House of Representatives yesterday passed the 2015 Budget of N4.493 trillion, an upward review of about N200 billion from the N4.3 trillion presented to the National Assembly by President Goodluck Jonathan.
Nigerian Pilot recalls that before the House adjourned plenary on March 12, 2015, the Deputy House spokesman, Hon. Victor Ogene, had assured Nigerians that the budget would be passed as soon as it reconvenes on March 31, 2015.
Ogene hinted that the Conference Committee of both chambers had met and agreed on $53 per barrel oil benchmark.
He said the Appropriation Committees of both the Senate and House will meet with the Minister of Finance, Dr. Ngozi Okonjo-Iweala and other relevant agencies of government to fine-tune the budget.
According to him, “The Conference Committee of both the Senate and House have met and agreed on $53 per barrel. The Appropriation Committees of both chambers will now meet with the Minister of Finance, Dr. Ngozi Okonjo-Iweala to fine-tune the budget.
“This was why the budget was not passed. The work on the budget is still ongoing and will be passed on resumption of the House on March 31.”
The budget report, which was earlier laid on the floor of the House on Wednesday, was eventually passed yesterday after the clause-to-clause consideration.
The major difference in the amount (N425,425,930,000) stated on Wednesday’s report and the final amount (N4,493,363,957,158) passed yesterday affected only the Statutory Transfers which was raised from N366.280 billion to N375.616 billion.

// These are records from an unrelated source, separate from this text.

-- ==== Sys2Proof/Machine/HandsetMessages.lean ====
section
/-! DEFINITION. The handset messages (chapter 8), each at the block that rules it: the roster messages (chapter 6), PARKED and
REPARK (chapter 1), the replies to an offer (chapter 5), ABANDON (chapter 6), KEY_AGAIN (chapter 4) and STAGED (chapter 7). -/

namespace Sys2Proof.Machine

/-! ### Signing on and off (R114 to R116) -/

/-- SIGN_ON's checks in order, then the binding and the place at the back of the idle list (R114). -/
def State.signOnPlan (s : State) (identity roster : Nat) : Plan :=
  if Config.attendants ≤ roster then refuse .badField
  else if s.signedOn roster && (s.attendant roster).handset == some identity then refuse .already
  else if s.signedOn roster || (s.boundTo? identity).isSome then refuse .busy
  else
    { answer := .done, fields := [.half (s.keysOut roster)]
      effect := fun q => (q.modAttendant roster fun e => { e with handset := some identity }).idleBack roster }

/-- SIGN_ON (R114). -/
def execSignOn (h : Handset) (roster : Nat) (s : State) : Host.Outcome State Fault Refusal :=
  handsetMessage h 0x01 none
    (fun s => if !siteOk h then refuse .badField else s.signOnPlan h.identity roster) s

/-- The attendant is signed off: OFF, out of the idle list, its handset unbound (R115). -/
def State.signOff (s : State) (a : Nat) : State :=
  (s.leaveIdle a .off).modAttendant a fun e => { e with handset := none }

/-- SIGN_OFF (R115). -/
def execSignOff (h : Handset) (s : State) : Host.Outcome State Fault Refusal :=
  handsetMessage h 0x02 none
    (fun s => s.fromSender h [] fun a =>
      match (s.attendant a).state with
      | .idle => done fun q => q.signOff a
      | .away => done fun q => q.signOff a
      | _ => refuse .busy) s

/-- BREAK (R116). -/
def execTakeBreak (h : Handset) (s : State) : Host.Outcome State Fault Refusal :=
  handsetMessage h 0x03 none
    (fun s => s.fromSender h [] fun a =>
      match (s.attendant a).state with
      | .idle => done fun q => q.leaveIdle a .away
      | .away => refuse .already
      | _ => refuse .busy) s

/-- READY (R116). -/
def execReady (h : Handset) (s : State) : Host.Outcome State Fault Refusal :=
  handsetMessage h 0x04 none
    (fun s => s.fromSender h [] fun a =>
      match (s.attendant a).state with
      | .away => done fun q => q.idleBack a
      | .idle => refuse .already
      | _ => refuse .busy) s

/-! ### PARKED (R9) -/

/-- PARKED (R9). -/
def execParked (h : Handset) (ticket : Nat) (s : State) : Host.Outcome State Fault Refusal :=
  handsetTicket h 0x06 ticket
    (fun s a r => s.actingOnly a r
      (if r.state ≠ .inbound then refuse .wrongState
       else if r.parkMark then refuse .already
       else done fun q => q.setMarks ticket true r.keyMark)) s

/-! ### Replies to an offer (R102, R121, R14) -/

/-- ACKED at the record (R14): FETCHING or INBOUND, naming the attendant, and a release window is asked for. -/
def State.acked (s : State) (r : Record) (kind : JobKind) (a : Nat) : State :=
  match kind, r.state with
  | .fetch, .called =>
    ((s.setState r.ticket .fetching).modRecord r.ticket fun q => { q with attendant := some a }).requestWindow r.hook a
  | .move, .granted =>
    ((s.setState r.ticket .inbound).modRecord r.ticket fun q => { q with attendant := some a }).requestWindow r.hook a
  | _, _ => s

/-- The state of an attendant with an acknowledged job (R121). -/
def JobKind.working : JobKind → AttendantState
  | .fetch => .fetching
  | .move => .moving

/-- ACK taken: the entry is TAKEN, the attendant FETCHING or MOVING with its timer stopped, then ACKED. -/
def State.takeJob (s : State) (r : Record) (e : Entry) (a : Nat) : State :=
  ((s.modEntry r.ticket fun g => { g with status := .taken }).leaveIdle a e.kind.working).acked r e.kind a

/-- ACK against the record's entry (R102). -/
def State.ackPlan (s : State) (a : Nat) (r : Record) : Plan :=
  match s.entry? r.ticket with
  | none => refuse .withdrawn
  | some e =>
    match e.status with
    | .queued => refuse .withdrawn
    | .offered => if e.attendant = some a then done fun q => q.takeJob r e a else refuse .notYours
    | .taken => if e.attendant = some a then refuse .already else refuse .notYours

/-- ACK (R102). -/
def execAck (h : Handset) (ticket : Nat) (s : State) : Host.Outcome State Fault Refusal :=
  handsetTicket h 0x09 ticket (fun s a r => s.ackPlan a r) s

/-- DECLINE against the record's entry (R102): the entry is QUEUED and the attendant IDLE at the back (R121). -/
def State.declinePlan (s : State) (a : Nat) (r : Record) : Plan :=
  match s.entry? r.ticket with
  | none => refuse .withdrawn
  | some e =>
    match e.status with
    | .queued => refuse .withdrawn
    | .offered =>
      if e.attendant = some a then done fun q => (q.requeue r.ticket).idleBack a else refuse .notYours
    | .taken => if e.attendant = some a then refuse .tooLate else refuse .notYours

/-- DECLINE (R102). -/
def execDecline (h : Handset) (ticket : Nat) (s : State) : Host.Outcome State Fault Refusal :=
  handsetTicket h 0x0A ticket (fun s a r => s.declinePlan a r) s

/-! ### ABANDON and KEY_AGAIN (R126, R79) -/

/-- ABANDON (R126, R15). -/
def execAbandon (h : Handset) (ticket : Nat) (s : State) : Host.Outcome State Fault Refusal :=
  handsetTicket h 0x0B ticket
    (fun s a r => s.actingOnly a r
      (if r.state ≠ .fetching then refuse .wrongState
       else if r.stall.isNone then refuse .tooLate
       else done fun q => (q.undoJob ticket .called).idleBack a)) s

/-- KEY_AGAIN at the record's hook: R79's checks and no other. R86 says that an attendant's keys-out count never exceeds three,
yet R79 names no key limit and R117 does not count a HELD hook in its second period, so the key taken here may be a fourth
(DEDUCED, log entry 35). -/
def State.keyAgainPlan (s : State) (a : Nat) (r : Record) : Plan :=
  match s.hook? r.hook with
  | none => refuse .notYours
  | some k =>
    if k.attendant ≠ some a then refuse .notYours
    else if k.state = .opened then refuse .already
    else if k.state ≠ .held ∨ k.count ≠ 1 then refuse .wrongState
    else done fun q => q.updHook r.hook (Hook.openFor a 1 q.kc.windowTime)

/-- KEY_AGAIN (R79). -/
def execKeyAgain (h : Handset) (ticket : Nat) (s : State) : Host.Outcome State Fault Refusal :=
  handsetTicket h 0x0C ticket (fun s a r => s.keyAgainPlan a r) s

/-! ### STAGED (R138, R139) -/

/-- A bay that can take the staged car (R138). -/
def State.bayTakes (s : State) (b : Bay) : Bool := s.bayUsable b && b.loop && b.holder.isNone

/-- STAGED (R138). -/
def execStaged (h : Handset) (ticket bay : Nat) (s : State) : Host.Outcome State Fault Refusal :=
  handsetMessage h 0x0D (some ticket)
    (fun s => s.fromSender h [] fun a => s.handsetRecord ticket (bay < Config.bays) [] fun r =>
      s.actingOnly a r
        (if r.state = .staged ∧ r.bay = some bay then refuse .already
         else if r.state ≠ .fetching then refuse .wrongState
         else if !s.bayTakes (s.bay bay) then refuse .badBay
         else done fun q => q.stagedOk ticket bay)) s

/-! ### REPARK (R18, R86) -/

/-- The step of an accepted REPARK. -/
def State.reparkCar (s : State) (r : Record) (a : Nat) (found : Option (StallId × Bool)) : State :=
  let t := r.ticket
  let s := (s.freeBay r.bay).modRecord t fun q =>
    { q with bay := none, reparks := q.reparks + 1, flags := { q.flags with departureUnconfirmed := false } }
  let s := s.reparkHook r.hook a
  match found with
  | some (st, fallback) =>
    (((((s.setState t .inbound).holdStall t st).noteFallback t fallback).modRecord t fun q =>
      { q with attendant := some a }).startParking (some a))
  | none => s.enterWaiting t

/-- REPARK's own checks in order (R18), then its effect. -/
def State.reparkPlan (s : State) (a : Nat) (r : Record) : Plan :=
  let no (x : Answer) : Plan := refuseWith [.stall none] x
  if (s.attendant a).state ≠ .idle then no .busy
  else if r.state ≠ .staged ∨ Config.maxReparks ≤ r.reparks then no .wrongState
  else if (s.hook? r.hook).bind Hook.attendant ≠ some a ∧ Config.keyLimit ≤ s.keyLoad a then no .keyLimit
  else
    let found := s.allocate r.grade r.need r.tier
    if found.isNone && s.waitListFull then no .waitlistFull
    else { answer := .done, fields := [.stall (found.map Prod.fst)], effect := fun q => q.reparkCar r a found }

/-- REPARK (R18). -/
def execRepark (h : Handset) (ticket : Nat) (s : State) : Host.Outcome State Fault Refusal :=
  handsetMessage h 0x0F (some ticket)
    (fun s => s.fromSender h [.stall none] fun a => s.handsetRecord ticket true [.stall none] fun r =>
      s.reparkPlan a r) s

/-! ### The port itself (R145, R148, R155) -/

/-- A dropped frame has no answer and no effect (R145). -/
def execHandsetFrameDropped (_bytes : List Byte) (s : State) : Host.Outcome State Fault Refusal := dropped s

/-- A frame of an unknown kind is answered BAD_FIELD with the kind echoed (R148, R149). A known kind is not this event. -/
def execHandsetUnknownKind (h : Handset) (kind : Nat) (s : State) : Host.Outcome State Fault Refusal :=
  if (handsetFieldLength kind).isSome then .next s else handsetMessage h kind none (fun _ => refuse .badField) s

/-- The oldest frame leaves the transmit buffer (R155). -/
def execHandsetFrameSent (s : State) : Host.Outcome State Fault Refusal :=
  event (fun s => !s.lk.tx.isEmpty) (fun s => { s with lk := { s.lk with tx := s.lk.tx.tail } }) s

end Sys2Proof.Machine
end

According to the two documents, Niger Delta Development Commission’s allocation was raised from N45.780 billion to N46.720 billion; Universal Basic Education’s allocation was raised from N67.3 billion to N68.380 billion; National Assembly’s allocation was raised from N115 billion to N120 billion; Public Complaint Commission’s allocation was raised from N2 billion to N4 billion while National Human Right Commission’s allocation was raised from N1.2 billion to N1.516 billion.
The sum of N498,428,999,699 was set aside for capital expenditure of various ministries, departments and agencies in addition to the sum of N144.420 billion as capital expenditure in statutory transfers.
From the total sum of N953.62 billion approved for debt servicing, the sum of N894.610 billion is for domestic debt, while N59.010 is for foreign debts.
Meanwhile, the House retained the sums of N73 billion for the National Judicial Council, NJC and N62billion for the Independent National Electoral Commission, INEC.
Shortly before the passage of the budget, Chairman of the House Committee on Appropriation, Hon. John Enoh, had explained at the Committee of Supply that the appeal for an urgent action with regards to capital allocation became necessary due to the near zero vote for capital expenditure occasioned by falling oil revenue.
Enoh argued that almost all the MDAs had zero allocation for capital in the 2015 appropriation, adding that it was a perfect recipe for abandonment of ongoing projects and non-commencement of new ones.
”In looking at the budget, having adjusted the benchmark to $53 and adopted same by the conference committee of both the House and the Senate, we found that the proportion between recurrent and capital was so bad.
”So we pleaded with the federal government and by extension, the incoming one to reduce the gap between recurrent and capital by increasing capital votes using supplementary appropriation.
”However, the adjustment made still did not make any significant difference as the gap still remained highly visible.
”On the basis of that, it was our suggestion that federal government as a matter of urgency propose a supplementary appropriation that will be aimed at boosting the capital expenditure as the basis for achieving projected development drive and job creation.
”So I urge my colleagues to support and help to pass this budget’’, Enoh asserted.
The House has adjourned plenary to May 5, 2015.